The possible stroke patient needs to pee. I get her into a wheelchair with the help of her daughter. Her one leg is dead weight, but we manage slowly. Almost as soon as I’m done, I see the other patient’s mother poking her head out down the hall. He needs to pee too.

We get him up with some difficulty, as he holds his side and yelps in pain. I put a bucket in the toilet to measure the amount and get a sample. When he’s done, I blink twice to make sure I’m seeing correctly. He’s peed out a litre of bright red bloody urine. My heart drops into my stomach. I get him back into bed and recheck his blood pressure – thankfully still stable. I notice a ring of bruising forming around his eye, but still nothing on his abdomen or back. I check his hemoglobin. It’s dropped from 129 to 102. I don’t know where he’s bleeding from, but I know we are slowly running out of time.

The medevac team calls to say they’ll arrive at 3:15AM and are thankfully on time. But the team is made of only one nurse who will be taking both patients at once, and I pray that they’ll stay stable for her. It takes until 4:30AM before both patients are packed up and ready to go. I’m finally seeing the light at the end of this 20 hour tunnel. I’m in the midst of offering to go to the airport to help them transfer up the stairs when my phone rings again.

“My girlfriend just took a bunch of pills,” a panicked young man tells me. My dreams of finally climbing into bed dissipate. I feel like I’ve been punched in the gut. He doesn’t know what she’s taken or how much, just that she’s angry at him for calling me. Angry is good, I think. Angry means that she’s awake, breathing, and talking.
“Can you bring her in? It’s really important that I see her to make sure she’s okay.” My body aches in protest.
“I’ll try,” he says, “but she really doesn’t want to come.” He hangs up.

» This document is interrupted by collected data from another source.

-- ==== Sys2Proof/Machine/Agents.lean ====
section
/-! DEFINITION. The agents of rule R12 and which of them moves next (rules R58, R59, R107): the Host's
step, the Sequencer's tick, and the platform's block reset. Every step has a time, and steps are
ordered by time. In Level A no times exist and any enabled agent may move (rule R107). -/

namespace Sys2Proof.Machine

/-- Who moves next. -/
inductive Turn where
  /-- A block reset at time `t`. -/
  | reset (t : Nat)
  /-- A Host step at time `t`. -/
  | host (t : Nat)
  /-- The tick's handler at instant `h`. -/
  | tick (h : Nat)
  /-- FAULT ≠ NONE: no agent has an enabled step (rule R224). -/
  | quiescent
  /-- No tick is armed and the Host has no further line. -/
  | idle
deriving DecidableEq, Repr

/-- The time of a step that is due at `t`: no step goes back in time, and in Level A all stand at the
clock's one value. -/
def due (s : State) (t : Nat) : Nat :=
  match s.cfg.level with
  | .timed => max s.now t
  | .untimed => s.now

/-- The instant h = NEXT_T + lat of the armed tick's handler (rule R107). -/
def tickTime (s : State) : Option Nat := if s.armed then some (due s (s.nextT + latency s)) else none

/-- The time of the Host's next step, where it has one. -/
def hostTime (s : State) : Option Nat :=
  match nextLine s with
  | none => none
  | some _ => if hostBlocked s then none else some (due s s.host.nextAt)

/-- The time of the next pending block reset. -/
def resetTime (s : State) : Option Nat :=
  match s.inputs.resets with
  | [] => none
  | t :: _ => some (due s t)

/-- The Host or the Sequencer, by time. At the same instant both orders are admitted (rule R59). DESIGN
CHOICE (log entry 30): nothing makes the tick move in the end, if the Host always comes first. -/
def agentTurn (s : State) : Turn :=
  match hostTime s, tickTime s with
  | none, none => .idle
  | some t, none => .host t
  | none, some h => .tick h
  | some t, some h =>
    if t < h then .host t
    else if h < t then .tick h
    else if tieHost s then .host t else .tick h

/-- The time of a turn, where it has one. -/
def Turn.time : Turn → Option Nat
  | .reset t => some t
  | .host t => some t
  | .tick h => some h
  | .quiescent => none
  | .idle => none

/-- Who moves next. A pending block reset moves when no other step comes before it. -/
def nextTurn (s : State) : Turn :=
  let other := if s.fault = .none then agentTurn s else .quiescent
  match resetTime s, other.time with
  | none, _ => other
  | some r, none => .reset r
  | some r, some t => if r ≤ t then .reset r else other

/-- A tie between the Host and a tick uses a draw. -/
def settleTie (s : State) : State :=
  match hostTime s, tickTime s with
  | some t, some h => if t = h then useTie s else s
  | _, _ => s

/-- The Sequencer's step starts: `ARMED <- 0`, this event is consumed (rules R108, R227). In Level A
of a shift engine the transfer is then complete (rule R109). -/
def enterTick (s : State) : State :=
  let s1 := useLat (disarm s)
  match s.cfg.level, s.cfg.engine with
  | .untimed, .shiftIrq => completeUntimed s1
  | .untimed, .shiftPoll => completeUntimed s1
  | _, _ => s1

/-- The tick (rule R108), at the handler instant, which the clock has reached. -/
def tickStep (s : State) : Host.Outcome State Fault Refusal :=
  let s1 := enterTick s
  match fetchDesc s1 with
  | none => .next (trap s1)
  | some c =>
    match decode c with
    | .ok i => exec i s1
    | .error _ => .refused .illegalDescriptor

/-- The Host's step starts: it moves past its line, and the time of its next one is drawn. -/
def enterHost (s : State) : State :=
  let s1 := passLine (useGap s)
  s1.setHost { s1.host with nextAt := s.now + hostGap s }

/-- One Host step (rules R58, R100), at the time the clock has reached. -/
def hostStep (op : HostOp) (s : State) : Host.Outcome State Fault Refusal :=
  let s1 := enterHost s
  match lineKind op s with
  | .inHost => .next (hostLocal op s1)
  | .notOwseq => .refused .badAccess
  | .code c =>
    match decode c with
    | .ok i => exec i s1
    | .error _ => .refused .illegalDescriptor

/-- The platform's block reset. No agent moves and no oracle is asked in a fault state (rule R224). -/
def resetStep (t : Nat) (s : State) : State :=
  blockReset (useReset (if s.fault = .none then advanceTo t s else s.setNow t))

/-- One turn. -/
def turnStep (turn : Turn) (s : State) : Host.Outcome State Fault Refusal :=
  match turn with
  | .quiescent => .fault .quiescent
  | .idle => .fault .noEnabledStep
  | .reset t => .next (resetStep t s)
  | .tick h => tickStep (advanceTo h (settleTie s))
  | .host t =>
    match nextLine s with
    | none => .fault .noEnabledStep
    | some op => hostStep op (advanceTo t (settleTie s))

/-- One step of the machine. A configuration that is not legal has no run at all (rule R117). -/
def runStep (s : State) : Host.Outcome State Fault Refusal :=
  if legalConfig s.cfg then turnStep (nextTurn s) s else .refused .illegalConfiguration

/-! ### Placing one instruction where the machine takes its next from -/

/-- The Host's next line is `op`, at once, and it goes before a tick of the same instant. -/
def placeLine (op : HostOp) (s : State) : State :=
  (s.setHost { s.host with micro := op :: s.host.micro, nextAt := s.now }).setInputs
    { s.inputs with ties := true :: s.inputs.ties }

/-- A RESET table with one descriptor replaced. -/
def tablesWith (engine : Engine) (n : Nat) (c : Code) : List (Key × List Code) :=
  match defaultTables engine with
  | (k, reset) :: rest => (k, reset.set n c) :: rest
  | [] => []

/-- STEP in the middle of a Reset-Pulse sequence, at descriptor `n`. -/
def stepInReset (n : Nat) : Byte := mkStep false opReset false (BitVec.ofNat 4 n)

/-- An instance of `engine` with the descriptor `c` at index `n` of its RESET table, a Reset-Pulse
sequence in flight that has come to it, and its tick due now, before a Host step of the same instant. -/
def placeDesc (engine : Engine) (n : Nat) (c : Code) (s : State) : State :=
  let cfg := { s.cfg with engine := engine, tables := tablesWith engine n c }
  let s1 := { s with cfg := cfg, step := stepInReset n, armed := true, nextT := s.now }
  s1.setInputs { s1.inputs with lats := 0 :: s1.inputs.lats, ties := false :: s1.inputs.ties }

/-- The shift engine of a configuration: its own, or SHIFT_IRQ for a TIMER instance. -/
def shiftEngineOf : Engine → Engine
  | .timer => .shiftIrq
  | .shiftIrq => .shiftIrq
  | .shiftPoll => .shiftPoll

/-- Put a word where the machine takes its next instruction from: a command word is the Host's next
write to STEP; a descriptor is in the RESET table, at the end if its T is 1 and at the start if not.
A transfer has just completed with that pattern, for a shift descriptor. -/
def placeCode (c : Code) (s : State) : State :=
  match c with
  | .cmd w => placeLine (.write s.cfg.base 1 w) s
  | .stat rd => placeLine (.read s.cfg.base 1 rd) s
  | .pseudo p reg => placeLine (.pseudo p reg) s
  | .tdesc w => placeDesc .timer (if w.getLsbD 3 then 4 else 0) c s
  | .sdesc w =>
    ((placeDesc (shiftEngineOf s.cfg.engine) (if w.getLsbD 15 then 13 else 0) c s).setTxd
      (w.extractLsb' 0 8)).setXferBusy false

/-- Put a table word where the machine takes its next instruction from. -/
def placeTableWord (nbits w : Nat) (s : State) : State :=
  match tableCode nbits w with
  | none => s
  | some c => placeCode c s

end Sys2Proof.Machine
end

I turn to the flight nurse. “I’m sorry I can’t go to the airport with you. I have a possible overdose coming in.”
Her eyebrows shoot up. “Do you want me to wait? If they also need a medevac, I’ll be the one coming back to get them…and it’ll take at least another 3 or 4 hours before I can get back here.” I glance at the trauma patient, still holding his side, who needed a full body CT and probably surgery, like, five hours ago.
“No,” I tell her. “If there’s an overdose, I’ll handle it. You need to get him out of here.”

I wait an hour for the overdose patient, who never shows up. I’m anxious for her, but also selfishly relieved. I tell the security guard to call me right away if she comes. I finally crawl into bed at 5:15AM, after sending a text to my nurse in charge, asking if I can come to work after lunch instead of at 8:30AM.

I receive the trauma patient’s CT report two days later. Miraculously, no head or neck trauma. But he had a lacerated spleen and kidney, and a broken rib. That spleen laceration must have been a small one, or he would have never lasted those five hours. Considering the accident he was in, he should count his lucky stars.

I, on the other hand, am hereafter known as a black cloud.